— Material for the task —
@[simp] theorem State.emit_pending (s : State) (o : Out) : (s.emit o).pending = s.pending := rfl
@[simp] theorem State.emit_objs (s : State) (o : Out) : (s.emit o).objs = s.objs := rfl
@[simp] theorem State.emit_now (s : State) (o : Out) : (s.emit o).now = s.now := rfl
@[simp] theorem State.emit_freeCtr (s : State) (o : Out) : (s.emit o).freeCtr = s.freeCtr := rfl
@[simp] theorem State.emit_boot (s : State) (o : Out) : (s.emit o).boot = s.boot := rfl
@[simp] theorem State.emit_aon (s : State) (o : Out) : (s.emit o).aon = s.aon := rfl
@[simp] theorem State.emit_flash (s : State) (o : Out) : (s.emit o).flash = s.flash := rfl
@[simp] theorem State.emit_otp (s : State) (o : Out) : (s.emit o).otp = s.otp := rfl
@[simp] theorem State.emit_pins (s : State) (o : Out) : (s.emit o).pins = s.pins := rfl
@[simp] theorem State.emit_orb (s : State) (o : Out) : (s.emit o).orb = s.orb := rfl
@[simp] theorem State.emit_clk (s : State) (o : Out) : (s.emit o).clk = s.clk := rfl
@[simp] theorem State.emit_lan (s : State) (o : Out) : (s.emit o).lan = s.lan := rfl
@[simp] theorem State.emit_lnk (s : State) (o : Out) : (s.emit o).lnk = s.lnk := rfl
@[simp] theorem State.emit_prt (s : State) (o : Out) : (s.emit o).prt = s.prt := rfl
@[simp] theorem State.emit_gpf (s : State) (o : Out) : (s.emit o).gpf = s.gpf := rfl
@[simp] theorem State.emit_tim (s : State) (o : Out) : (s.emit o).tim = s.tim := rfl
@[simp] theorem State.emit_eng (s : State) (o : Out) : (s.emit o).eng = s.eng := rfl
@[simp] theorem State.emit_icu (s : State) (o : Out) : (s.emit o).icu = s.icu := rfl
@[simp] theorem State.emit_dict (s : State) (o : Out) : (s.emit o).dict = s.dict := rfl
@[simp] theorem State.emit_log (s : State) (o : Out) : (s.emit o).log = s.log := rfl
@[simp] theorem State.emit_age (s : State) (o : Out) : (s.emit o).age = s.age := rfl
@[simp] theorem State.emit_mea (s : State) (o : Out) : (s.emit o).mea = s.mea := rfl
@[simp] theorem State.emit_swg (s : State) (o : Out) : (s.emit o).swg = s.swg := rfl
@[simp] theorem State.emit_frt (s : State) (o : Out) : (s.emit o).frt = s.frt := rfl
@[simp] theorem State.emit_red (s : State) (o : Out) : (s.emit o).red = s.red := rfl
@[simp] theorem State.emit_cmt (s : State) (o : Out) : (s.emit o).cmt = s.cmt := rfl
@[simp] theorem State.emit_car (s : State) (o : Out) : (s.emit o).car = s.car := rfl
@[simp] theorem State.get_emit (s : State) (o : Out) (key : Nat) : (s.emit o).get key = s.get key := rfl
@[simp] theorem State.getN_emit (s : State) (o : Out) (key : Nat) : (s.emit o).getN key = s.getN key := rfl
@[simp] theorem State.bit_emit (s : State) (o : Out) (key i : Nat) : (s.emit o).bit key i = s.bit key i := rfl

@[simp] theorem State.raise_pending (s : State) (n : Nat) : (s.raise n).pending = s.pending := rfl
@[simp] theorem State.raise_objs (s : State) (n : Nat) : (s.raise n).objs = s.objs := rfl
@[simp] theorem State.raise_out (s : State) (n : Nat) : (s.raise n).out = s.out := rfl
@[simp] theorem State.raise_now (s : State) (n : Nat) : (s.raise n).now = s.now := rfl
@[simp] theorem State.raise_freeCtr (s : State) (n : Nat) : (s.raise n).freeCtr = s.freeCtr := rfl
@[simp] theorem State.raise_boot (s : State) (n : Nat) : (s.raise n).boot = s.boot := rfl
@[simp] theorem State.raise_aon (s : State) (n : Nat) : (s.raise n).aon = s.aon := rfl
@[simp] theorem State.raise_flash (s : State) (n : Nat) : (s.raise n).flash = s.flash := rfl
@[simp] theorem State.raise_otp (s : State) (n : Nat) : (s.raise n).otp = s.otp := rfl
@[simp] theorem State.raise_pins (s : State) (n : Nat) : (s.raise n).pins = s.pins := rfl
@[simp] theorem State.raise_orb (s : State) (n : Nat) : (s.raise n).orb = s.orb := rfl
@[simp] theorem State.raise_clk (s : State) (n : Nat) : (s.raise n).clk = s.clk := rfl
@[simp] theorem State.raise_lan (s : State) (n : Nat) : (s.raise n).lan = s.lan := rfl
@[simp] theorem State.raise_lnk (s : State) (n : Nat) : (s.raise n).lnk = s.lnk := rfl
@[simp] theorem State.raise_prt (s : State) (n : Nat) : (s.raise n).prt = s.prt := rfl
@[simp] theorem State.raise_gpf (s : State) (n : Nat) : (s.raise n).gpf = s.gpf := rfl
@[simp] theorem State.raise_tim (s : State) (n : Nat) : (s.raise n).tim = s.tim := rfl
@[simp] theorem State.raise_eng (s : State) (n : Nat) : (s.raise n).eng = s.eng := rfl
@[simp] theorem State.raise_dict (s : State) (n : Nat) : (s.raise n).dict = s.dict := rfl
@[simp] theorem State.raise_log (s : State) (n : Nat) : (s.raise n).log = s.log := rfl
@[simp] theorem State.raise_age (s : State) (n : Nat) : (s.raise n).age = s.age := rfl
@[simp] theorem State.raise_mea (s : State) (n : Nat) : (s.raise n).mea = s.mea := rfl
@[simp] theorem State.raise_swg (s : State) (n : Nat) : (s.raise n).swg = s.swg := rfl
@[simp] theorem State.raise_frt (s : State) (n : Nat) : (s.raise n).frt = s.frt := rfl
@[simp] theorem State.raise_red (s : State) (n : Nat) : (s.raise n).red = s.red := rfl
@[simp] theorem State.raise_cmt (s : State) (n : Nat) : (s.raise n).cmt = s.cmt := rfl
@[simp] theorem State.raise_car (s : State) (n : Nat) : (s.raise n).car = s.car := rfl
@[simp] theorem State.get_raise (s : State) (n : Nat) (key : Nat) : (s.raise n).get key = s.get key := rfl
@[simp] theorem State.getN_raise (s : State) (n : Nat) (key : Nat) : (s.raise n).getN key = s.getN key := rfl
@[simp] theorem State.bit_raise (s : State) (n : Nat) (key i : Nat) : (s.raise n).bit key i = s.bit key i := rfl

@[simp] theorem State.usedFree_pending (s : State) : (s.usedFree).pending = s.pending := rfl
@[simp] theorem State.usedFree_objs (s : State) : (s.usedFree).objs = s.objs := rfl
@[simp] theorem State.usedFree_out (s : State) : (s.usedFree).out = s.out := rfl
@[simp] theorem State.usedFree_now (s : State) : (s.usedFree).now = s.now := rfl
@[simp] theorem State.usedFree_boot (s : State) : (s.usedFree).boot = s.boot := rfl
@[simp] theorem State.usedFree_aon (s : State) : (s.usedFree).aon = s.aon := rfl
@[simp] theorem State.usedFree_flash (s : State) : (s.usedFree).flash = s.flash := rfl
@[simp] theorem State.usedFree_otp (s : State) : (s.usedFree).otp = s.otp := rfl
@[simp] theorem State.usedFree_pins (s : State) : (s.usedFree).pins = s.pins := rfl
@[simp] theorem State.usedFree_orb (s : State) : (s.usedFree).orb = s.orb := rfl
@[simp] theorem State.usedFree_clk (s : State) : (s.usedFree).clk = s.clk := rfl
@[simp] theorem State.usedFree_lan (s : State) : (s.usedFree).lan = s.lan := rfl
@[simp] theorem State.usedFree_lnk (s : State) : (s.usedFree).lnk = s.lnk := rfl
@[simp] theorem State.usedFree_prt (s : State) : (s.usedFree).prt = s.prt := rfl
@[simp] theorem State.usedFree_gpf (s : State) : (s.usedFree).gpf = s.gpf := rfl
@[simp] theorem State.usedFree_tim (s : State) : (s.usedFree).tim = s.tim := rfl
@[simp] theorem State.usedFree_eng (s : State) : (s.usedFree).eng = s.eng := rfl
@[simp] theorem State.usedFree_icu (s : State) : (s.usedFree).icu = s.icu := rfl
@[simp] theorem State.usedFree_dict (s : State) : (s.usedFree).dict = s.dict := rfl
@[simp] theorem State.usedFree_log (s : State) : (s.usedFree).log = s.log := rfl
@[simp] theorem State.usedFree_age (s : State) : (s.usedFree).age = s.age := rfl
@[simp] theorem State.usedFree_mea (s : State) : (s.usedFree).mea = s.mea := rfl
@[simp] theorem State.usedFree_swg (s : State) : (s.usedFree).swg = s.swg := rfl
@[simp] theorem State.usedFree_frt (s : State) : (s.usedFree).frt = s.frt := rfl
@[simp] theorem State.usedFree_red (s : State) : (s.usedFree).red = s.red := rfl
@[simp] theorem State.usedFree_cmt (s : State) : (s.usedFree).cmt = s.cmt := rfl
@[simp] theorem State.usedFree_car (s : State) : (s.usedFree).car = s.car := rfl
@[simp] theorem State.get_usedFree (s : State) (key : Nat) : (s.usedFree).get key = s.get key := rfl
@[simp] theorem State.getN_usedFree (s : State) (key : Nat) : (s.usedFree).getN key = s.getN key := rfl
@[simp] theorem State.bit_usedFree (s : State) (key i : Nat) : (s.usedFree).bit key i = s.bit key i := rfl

— Exercise instructions —
None of the lines before the one containing "(s.usedFree).mea = s.mea := rfl" belong in the answer; reproduce that line and all later lines of the records exactly.

— Worked solution —
@[simp] theorem State.usedFree_mea (s : State) : (s.usedFree).mea = s.mea := rfl
@[simp] theorem State.usedFree_swg (s : State) : (s.usedFree).swg = s.swg := rfl
@[simp] theorem State.usedFree_frt (s : State) : (s.usedFree).frt = s.frt := rfl
@[simp] theorem State.usedFree_red (s : State) : (s.usedFree).red = s.red := rfl
@[simp] theorem State.usedFree_cmt (s : State) : (s.usedFree).cmt = s.cmt := rfl
@[simp] theorem State.usedFree_car (s : State) : (s.usedFree).car = s.car := rfl
@[simp] theorem State.get_usedFree (s : State) (key : Nat) : (s.usedFree).get key = s.get key := rfl
@[simp] theorem State.getN_usedFree (s : State) (key : Nat) : (s.usedFree).getN key = s.getN key := rfl
@[simp] theorem State.bit_usedFree (s : State) (key i : Nat) : (s.usedFree).bit key i = s.bit key i := rfl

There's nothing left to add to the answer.